-- ==== Sys2Proof/Certificates/Slice0/Obligations.lean ====
section
/-!
DEFINITION. The statements for the provers. Each is a proposition about the commands of the part, read from the numbered rules of
spec/; OBLIGATIONS.json names the rules. Where a statement rests on a choice of the model its docstring names the log entry.
-/

open Sys2Proof Sys2Proof.Machine

/-! ### The machine -/

/-- A step with a command at the front of the queue is that command's meaning on the state with the queue's rest. -/
def Obligations.StepRunsFrontCommand : Prop :=
  ∀ (s : State) (c : Instr) (rest : List Instr), s.pending = c :: rest → step s = exec c { s with pending := rest }

/-- What has come due is completed first (the model's choice, assumption 1): completing it leaves nothing due in a running part; a step
on an empty queue completes it and, where nothing is due, idles; and every command from outside (time, a frame of the sensor or the
line, the end of a read, a panel transfer) acts on the state as it stands once it is completed. -/
def Obligations.DueStepsComeFirst : Prop :=
  (∀ s : State, s.Running → (settle s).Running ∧ (settle s).Quiet) ∧
  (∀ s : State, s.pending = [] → step s = .next (settle s)) ∧
  (∀ s : State, s.pending = [] → s.Quiet → step s = .next s) ∧
  (∀ (s : State) (c : Instr), c.fromOutside = true → exec c s = exec c (settle s))

/-- No command stops the part: it never faults and refuses none. None touches the commands waiting behind it, POWER_ON_RESET included
(the model's choice, assumption 2). While power-on reset is asserted no command but the two of the reset itself is taken (R175). A
command whose condition (State.Meets) does not hold leaves the state as it is where nothing is due; where something is, one from outside
leaves the state with that completed, and any other leaves the state as it is, but for a due root adoption, which the four steps that
touch the pitch complete (the model's choices, assumptions 1, 3 and 9). -/
def Obligations.EveryCommandCompletes : Prop :=
  (∀ (c : Instr) (s : State), ∃ t, exec c s = .next t ∧ t.pending = s.pending) ∧
  (∀ (c : Instr) (s : State), s.power.resetHeld = true → c ≠ .powerOnReset → (∀ p, c ≠ .resetRelease p) →
    exec c s = .next s) ∧
  (∀ (c : Instr) (s : State), s.Running → s.Quiet → ¬ s.Meets c → exec c s = .next s) ∧
  (∀ (c : Instr) (s : State), s.Running →
    (c.fromOutside = true → ¬ (settle s).Meets c → exec c s = .next (settle s)) ∧
    (c.fromOutside = false → ¬ s.Meets c → exec c s = .next (if c.adoptsRoot = true then rootSettled s else s)))

/-! ### Power-on and the image -/

/-- POWER_ON_RESET leaves every block at the power-on values of its chapter (R15, R36, R49, R66, R74, R82, R119, R133, R157,
R174, R192), the commands waiting kept (assumption 2); RESET_RELEASE reads the straps as the station number and begins the image
load, and nothing else changes (R175). -/
def Obligations.ResetClearsPartAndReadsStraps : Prop :=
  (∀ s : State, ∃ t, exec .powerOnReset s = .next t ∧ t.pending = s.pending ∧
    t.power.resetHeld = true ∧ t.loader.image = .idle ∧ t.loader.reading = none ∧
    t.sensor = { receiver := .awaiting, missingTimer := 0, lastFrame := none, missedFrames := 0 } ∧
    (t.resolver.previous = none ∧ t.resolver.stability = 0 ∧ t.resolver.taken = 60 ∧ t.resolver.octaveShift = 0 ∧
      t.resolver.transpose = 0 ∧ t.resolver.leadNote = 60 ∧ t.resolver.unresolvedFrames = 0) ∧
    (t.breath.baseline = none ∧ t.breath.captureCount = 0 ∧ t.breath.captureSum = 0 ∧ t.breath.articulation = .silent ∧
      t.breath.onsetCounter = 0 ∧ t.breath.onsetPeak = 0 ∧ t.breath.net = 0 ∧ t.breath.previousNet = 0 ∧
      t.breath.rise = 0 ∧ t.breath.level = 0 ∧ t.breath.levelClass = 0 ∧ t.breath.bend = 0) ∧
    (∀ d : Fin 4, (t.detectors.get d).hits = 0 ∧ (t.detectors.get d).armed = true) ∧
    (∀ u : Fin 8, t.slot u = { announced := false, gainCurrent := 0, gainTarget := 0, phase := 0, voice := none }) ∧
    (t.banks.a = .empty ∧ t.banks.b = .empty ∧ t.banks.selector = .bankA) ∧
    (t.pitch.root = none ∧ t.pitch.previousRoot = none ∧ t.pitch.settleCount = 0 ∧ t.pitch.tuning = 0) ∧
    (∀ r : Fin 3, (t.rank r).stage = .idle ∧ (t.rank r).claim = none ∧ (t.rank r).slot = none ∧ (t.rank r).position = 0 ∧
      (t.rank r).refused = []) ∧
    (t.harmony.counter = 0 ∧ t.harmony.master = true ∧ t.harmony.liveRanks = 7 ∧ t.harmony.key = 0 ∧
      t.harmony.scale = 4095) ∧
    (t.map.entries = [] ∧ ∀ st : Fin 8, t.map.stations.get st = { present := false, age := 0 }) ∧
    (t.line.state = .disabled ∧ t.line.joiningTimer = 0 ∧ t.line.decayTimer = 0 ∧ t.line.errorCounter = 0 ∧
      t.line.queue = [] ∧ t.line.rosterTimer = none ∧ t.line.badFrames = 0 ∧ t.line.recordsDropped = 0 ∧
      t.line.heldDropped = 0) ∧
    t.audio.clipCount = 0 ∧ t.masterGain = 0 ∧ t.audio.sent = { left := 0, right := 0 } ∧
    (t.panel.inFifo = [] ∧ t.panel.outFifo = [] ∧ t.panel.report = none ∧ t.panel.reportNumber = 0 ∧ t.attn = false)) ∧
  (∀ (s : State) (straps : BitVec 3), s.power.resetHeld = true →
    ∃ t, exec (.resetRelease straps) s = .next t ∧ t.power.resetHeld = false ∧ t.power.station.val = straps.toNat ∧
      t.loader.image = .loading ∧ t.loader.reading = some .imageLoad ∧
      t = { s with power := t.power, loader := { s.loader with image := t.loader.image, reading := t.loader.reading } })
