-- ==== Sys2Proof/Tests/Slice0.lean ====
section
/-!
SUPPORT. Tests of single commands on small states, with results worked out in spec/ or by hand from its rules, and for every statement
with hypotheses a witness: concrete states and operands that meet them.
-/

set_option maxRecDepth 10000
set_option Elab.async false

namespace Sys2Proof.Tests

open Sys2Proof.Machine

/-! ### Small states -/

/-- The state a command leads to. -/
def after (c : Instr) (s : State) : State :=
  match exec c s with
  | .next t => t
  | _ => s

/-- The key set of these keys. -/
def keys (ks : List Nat) : BitVec 24 := BitVec.ofNat 24 (ks.map fun k => 2 ^ k).sum

/-- The factory program 0 (spec 11.6). -/
def factoryProgram : Program :=
  { softWave := 0, brightWave := 1, depth := 16384, settle := 3, onsetFrames := 2, attack := 3000, releaseRate := 2500,
    portamento := 0, strength := 16, bendGain := 32, deadband := 40, rankSet := 3,
    rankPrograms := ⟨⟨16384, [4, 3]⟩, ⟨12288, [-5, -8]⟩, ⟨0, []⟩⟩, slew := 10, cap := 4096 }

/-- The example chart of spec 01, 1.3. -/
def exampleChart : List ChartEntry :=
  [⟨keys [0, 1, 2, 3, 4, 5], keys [0, 1, 2, 3, 4, 5], 62⟩, ⟨keys [0, 1, 2, 3, 4, 5], keys [0, 1, 2, 3, 4], 64⟩,
    ⟨keys [0, 1, 2, 3, 4, 5], keys [0, 1, 2, 3], 65⟩, ⟨keys [0, 1, 2, 3, 7], keys [0, 1, 2, 7], 66⟩,
    ⟨keys [0, 1, 2, 3], keys [0, 1, 2], 67⟩, ⟨keys [0, 1, 2], keys [0, 1], 69⟩, ⟨keys [0, 1, 2], keys [0], 71⟩,
    ⟨keys [0, 1, 2], keys [], 72⟩]

/-- The factory breath curve (spec 11.6). -/
def factoryCurve : List Nat :=
  [0, 300, 800, 1500, 2400, 3400, 4500, 5600, 6700, 7850, 9000, 10200, 11400, 12600, 13800, 15000, 16200, 17400, 18600,
    19800, 21000, 22200, 23400, 24600, 25800, 27000, 28100, 29100, 30000, 30800, 31500, 32100, 32767]

/-- The detectors of the joined octave gesture (spec 03, worked figure). -/
def exampleDetectors : Four (Option DetectorDef) :=
  ⟨some ⟨.keys (keys [22, 23]) (keys [22, 23]), false, 3, .octaveUp⟩, some ⟨.breath 0 40, false, 5, .report⟩,
    some ⟨.rise 600 4095, false, 1, .report⟩, some ⟨.lip 300 3800, true, 50, .harmonyToggle⟩⟩

/-- An image with the factory values but for the example chart and detectors, and no wave samples. -/
def image : Image :=
  { lineEnable := true, keyMask := keys [14], octaveKeys := ⟨some 20, some 21, none, none⟩,
    octaveTable := [0, 1, -1, 2, 0, 0, 0, 0, 0, 0, 0, 0, 0, 0, 0, 0], chart := exampleChart, tOn := 300, tOff := 200,
    lipCentre := 2048, curve := factoryCurve, just := [0, 117, 39, 156, -137, -20, -98, 20, 137, -156, 176, -117],
    detectorDefs := exampleDetectors, join01 := .both, join23 := .separate, masterGain := 2048, defaultKey := 0,
    defaultScale := 4095, defaultProgram := 0, directory := [0, 43], waves := [] }

/-- Station 1 with the image loaded, bank A READY with program 0, a baseline of 212 and the line ACTIVE. -/
def ready : State :=
  { State.reset with
    power := { resetHeld := false, station := 1 }
    loader := { image := .loaded image, reading := none, startUpDone := true }
    breath := { Breath.reset with baseline := some 212 }
    banks := { a := .ready { number := 0, params := factoryProgram }, b := .empty, selector := .bankA }
    line := { Line.reset with state := .active } }

/-- The eight bytes of a sensor frame with a good check (spec 11.1). -/
def burst (seq : Nat) (ks : BitVec 24) (breath lip : Nat) : List Byte :=
  let body := [seq, ks.toNat % 256, ks.toNat / 256 % 256, ks.toNat / 65536, breath / 16, breath % 16 * 16 + lip / 256,
    lip % 256]
  body.map (BitVec.ofNat 8) ++ [BitVec.ofNat 8 (255 + 1792 - body.sum % 256)]


/-! ### Words and formats -/

/-- R196: the nine digits give 10,673. -/
theorem test_crc_check_figure :
    crc16 ([49, 50, 51, 52, 53, 54, 55, 56, 57].map (BitVec.ofNat 8)) = 10673 := by decide +kernel

/-- R12: the sums of the table fold to 67, 76, 120, 127, 0, 7, 125. -/
theorem test_fold_table : [67, 76, 144, 163, -48, -5, 137].map fold = [67, 76, 120, 127, 0, 7, 125] := by
  decide +kernel

/-- R85: the seven rows of the table. -/
theorem test_just_rounding :
    [80, -548, 936, -936, 312, -312, -2192].map (divHalfAway · 16) = [5, -34, 59, -59, 20, -20, -137] := by decide +kernel

/-- Spec 05, worked case: the increments of 69,005 and 69,000. -/
theorem test_increment_figures : [69005, 69000].map incrementOf = [39381907, 39370533] := by decide +kernel

/-- Spec 02, worked figure: the bends of the five rows. -/
theorem test_bend_rows :
    [bendOf 1800 2048 32 40, bendOf 2300 2048 200 40, bendOf 2080 2048 200 40, bendOf 4095 2048 255 0,
      bendOf 0 2048 100 100] = [-104, 662, 0, 2000, -2000] := by decide +kernel
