-- ==== Sys2Proof/Machine/Step.lean ====
section
/-! DEFINITION. The `Step` event (`30_encoding.md` R90): fetch, decode, dispatch; and a word placed where the next step
fetches it. -/

namespace Sys2Proof.Machine

/-- One step. The fetch bound is tested before anything is decoded (R237); an undefined word is a no-op (R101). -/
def step (s : State) : Host.Outcome State Fault Refusal :=
  match s.fetch with
  | none => raise .addressOutOfRange
  | some iw =>
    match decodeWord iw with
    | .instr i => exec i s
    | .undefined _ => execUndefined s

/-- `s` with the instruction word `w` (of `nbits` bits, numbered as the opcode table numbers them) stored at `pc` and
`pc + 1`, high byte first. A `pc` from which nothing can be fetched (0xFFF and above) is first set to 0x200, where a
program starts (log entry 3). -/
def State.withFetchWord (s : State) (nbits w : Nat) : State :=
  let t := if s.pc.toNat + 1 ≥ 4096 then s.setPc 0x0200#16 else s
  let iw : Word := BitVec.ofNat 16 (w % 2 ^ nbits)
  t.storeList t.pc.toNat [highByte iw, lowByte iw]

end Sys2Proof.Machine
end

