-- ==== Sys2Proof/Machine/Events.lean ====
section
/-! DEFINITION. The host events other than `Step` (`00_scope.md` R7): `Reset`, `LoadProgram`, `SetKey`, `TimerTick`. -/

namespace Sys2Proof.Machine

/-- The two errors of host calls (R230), returned to the caller with no state changed. -/
inductive HostError where
  /-- From `LoadProgram` (R244). -/
  | programTooLarge
  /-- From `SetKey` (R243). -/
  | invalidKeyIndex
  deriving DecidableEq, Repr

/-- `Reset` (R270, R271): every piece of state takes its reset value, whatever it was, and the machine's own
`FONT` is loaded again; the random source alone is not touched (R192). -/
def State.resetEvent (s : State) : State := { State.resetWith s.FONT with draws := s.draws }

/-- `LoadProgram(bytes)` (R244): at most 3584 bytes, to 0x200 upward; nothing else changes. -/
def State.loadProgram (s : State) (bytes : List Byte) : Except HostError State :=
  if bytes.length > 3584 then .error .programTooLarge else .ok (s.storeList 0x200 bytes)

/-- `SetKey(index, pressed)` (R243): one key bit; an index outside `[0, 16)` is rejected. -/
def State.setKey (s : State) (index : Int) (pressed : Bool) : Except HostError State :=
  if h : 0 ≤ index ∧ index < 16 then .ok { s with K := s.K.set index.toNat pressed (by omega) }
  else .error .invalidKeyIndex

/-- A timer one tick later: down by 1 while above 0, and no wrap (R241). -/
def tickDown (t : Byte) : Byte := if t.toNat > 0 then t - 1#8 else t

/-- `TimerTick` (R241). -/
def State.timerTick (s : State) : State := (s.setDT (tickDown s.DT)).setST (tickDown s.ST)

end Sys2Proof.Machine
end

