/-- An instruction's outcome is a function of the special registers, the stack, the keypad and the framebuffer, the general
registers and bytes it is listed to read, and, for RND, the value drawn. -/
theorem exec_alike (i : Instr) {s s' : State} (h : Alike s s' s s') (hV : ∀ r, readsV i r = true → s'.readV r = s.readV r)
    (hload : ∀ k, k < bytesRead i → s'.load (s.base + k) = s.load (s.base + k))
    (hdraws : draws i = true → s'.draws = s.draws) :
    sameOutcome (Alike s s') (exec i s) (exec i s') := by
  cases i
  case cls => exact (h.setFB rfl).advance
  case ret =>
    rw [exec_ret, exec_ret]
    by_cases h0 : s.sp.val = 0
    · rw [execRet_of_empty s h0, execRet_of_empty s' (by rw [h.sp, h0])]
      rfl
    · rw [execRet_of_pos s h0, execRet_of_pos s' (by rwa [h.sp])]
      exact { h with sp := by simp only [h.sp], pc := by simp only [h.sp, h.S] }
  case call nnn =>
    rw [exec_call, exec_call]
    by_cases hlt : s.sp.val < 16
    · rw [execCall_of_lt s nnn hlt, execCall_of_lt s' nnn (by rwa [h.sp])]
      exact { h with sp := by simp only [h.sp], S := by simp only [h.sp, h.S, h.pc], pc := rfl }
    · rw [execCall_of_full s nnn (by omega), execCall_of_full s' nnn (by rw [h.sp]; omega)]
      rfl
  case jp nnn => exact h.setPc _
  case jpV0Nnn nnn =>
    have h0 := hV 0x0#4 rfl
    rw [exec_jpV0Nnn, exec_jpV0Nnn, execJpV0Nnn, execJpV0Nnn, h0]
    exact h.setPc _
  case seVxKk x kk | sneVxKk x kk =>
    have hx := hV x (beq_self_eq_true x)
    exact h.skipIf (by rw [hx])
  case seVxVy x y | sneVxVy x y =>
    have hx := hV x (by simp [readsV])
    have hy := hV y (by simp [readsV])
    exact h.skipIf (by rw [hx, hy])
  case skpVx x | sknpVx x =>
    have hx := hV x (beq_self_eq_true x)
    exact h.skipIf (by rw [hx, h.key])
  case ldVxKk x kk => exact (h.writeV x rfl).advance
  case addVxKk x kk =>
    have hx := hV x (beq_self_eq_true x)
    exact (h.writeV x (by rw [hx])).advance
  case ldVxVy x y => exact (h.writeV x (hV y (beq_self_eq_true y))).advance
  case orVxVy x y | andVxVy x y | xorVxVy x y =>
    have hx := hV x (by simp [readsV])
    have hy := hV y (by simp [readsV])
    exact (h.writeV x (by rw [hx, hy])).advance
  case addVxVy x y | subVxVy x y | subnVxVy x y =>
    have hx := hV x (by simp [readsV])
    have hy := hV y (by simp [readsV])
    exact (h.writeFlagged x (by rw [hx, hy])).advance
  case shrVx x y | shlVx x y =>
    have hx := hV x (beq_self_eq_true x)
    exact (h.writeFlagged x (by rw [hx])).advance
  case ldINnn nnn => exact (h.setI rfl).advance
  case addIVx x =>
    have hx := hV x (beq_self_eq_true x)
    exact (h.setI (by rw [hx, h.I])).advance
  case ldFVx x =>
    have hx := hV x (beq_self_eq_true x)
    exact (h.setI (by rw [hx])).advance
  case rndVxKk x kk =>
    have hd := hdraws rfl
    exact (h.draw.writeV x (by rw [State.draw_value, State.draw_value, hd])).advance
  case drwVxVyN x y n =>
    have hx := hV x (by simp [readsV])
    have hy := hV y (by simp [readsV])
    have hdrawn := h.drawRows (spriteColumn (s.readV x)) (spriteRow (s.readV y)) n.toNat hload
    rw [exec_drwVxVyN, exec_drwVxVyN, execDrwVxVyN, execDrwVxVyN, hx, hy, hdrawn]
    exact ((h.setFB rfl).writeV 0xF#4 rfl).advance
  case ldVxDT x => exact (h.writeV x h.DT).advance
  case ldVxK x =>
    rw [exec_ldVxK, exec_ldVxK, execLdVxK, execLdVxK, h.firstKey]
    cases s.firstKey with
    | none => exact h
    | some k => exact (h.writeV x rfl).advance
  case ldDTVx x => exact (h.setDT (hV x (beq_self_eq_true x))).advance
  case ldSTVx x => exact (h.setST (hV x (beq_self_eq_true x))).advance
  case ldBVx x => exact (h.storeList ..).advance
  case ldIndVx x => exact (h.storeList ..).advance
  case ldVxInd x =>
    rw [exec_ldVxInd, exec_ldVxInd, execLdVxInd, execLdVxInd, h.base]
    exact (h.loadBlock s.base (x.toNat + 1) hload).advance
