-- ==== Sys2Proof/Machine/Run.lean ====
section
/-! DEFINITION. Sys2Proof/Machine/Run.lean: RUN2 and RUN3, the run chunks (R121 to R123). -/

namespace Sys2Proof.Machine

/-- RunStep (R121): `n` positions from index `i` on, each looked up at `coff`, written to BUF and pushed before the next
position's lookup. -/
def runStep : Nat → Nat → State → Flow Unit
  | 0, _, s => .done () s
  | n + 1, i, s =>
    match winGet s.coff s with
    | none => .raised .invalidOffset s
    | some v => runStep n (i + 1) (winPush v (bufWrite i v s))

/-- Steps 3 to 5 of a PRODUCE whose active chunk is a TwoByteRun (R141, R148). -/
def continueRun2 (s : State) : Host.Outcome State Fault Refusal :=
  conclude (produceCount s) (runStep (produceCount s) 0 s)

/-- Steps 3 to 5 of a PRODUCE whose active chunk is a ThreeByteRun (R141, R148). -/
def continueRun3 (s : State) : Host.Outcome State Fault Refusal :=
  conclude (produceCount s) (runStep (produceCount s) 0 s)

/-- RUN2 (R122): its header has been parsed; adopt it and produce this call's bytes. -/
def execRun2 (size off : Nat) (s : State) : Host.Outcome State Fault Refusal :=
  continueRun2 (adoptRun .run2 size off s)

/-- RUN3 (R123): its header has been parsed; adopt it and produce this call's bytes. -/
def execRun3 (size off : Nat) (s : State) : Host.Outcome State Fault Refusal :=
  continueRun3 (adoptRun .run3 size off s)

end Sys2Proof.Machine
end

# Exercise aim:
What is needed is a verbatim copy of every line in the records above from the one containing "deriving DecidableEq, Repr" down to the one containing "def State.timerTick (s", both included, and nothing more.

# Your solution:
  deriving DecidableEq, Repr

/-- `Reset` (R270, R271): every piece of state takes its reset value, whatever it was, and the machine's own
`FONT` is loaded again; the random source alone is not touched (R192). -/
def State.resetEvent (s : State) : State := { State.resetWith s.FONT with draws := s.draws }

/-- `LoadProgram(bytes)` (R244): at most 3584 bytes, to 0x200 upward; nothing else changes. -/
def State.loadProgram (s : State) (bytes : List Byte) : Except HostError State :=
  if bytes.length > 3584 then .error .programTooLarge else .ok (s.storeList 0x200 bytes)

/-- `SetKey(index, pressed)` (R243): one key bit; an index outside `[0, 16)` is rejected. -/
def State.setKey (s : State) (index : Int) (pressed : Bool) : Except HostError State :=
  if h : 0 ≤ index ∧ index < 16 then .ok { s with K := s.K.set index.toNat pressed (by omega) }
  else .error .invalidKeyIndex

/-- A timer one tick later: down by 1 while above 0, and no wrap (R241). -/
def tickDown (t : Byte) : Byte := if t.toNat > 0 then t - 1#8 else t

/-- `TimerTick` (R241). -/
def State.timerTick (s : State) : State := (s.setDT (tickDown s.DT)).setST (tickDown s.ST)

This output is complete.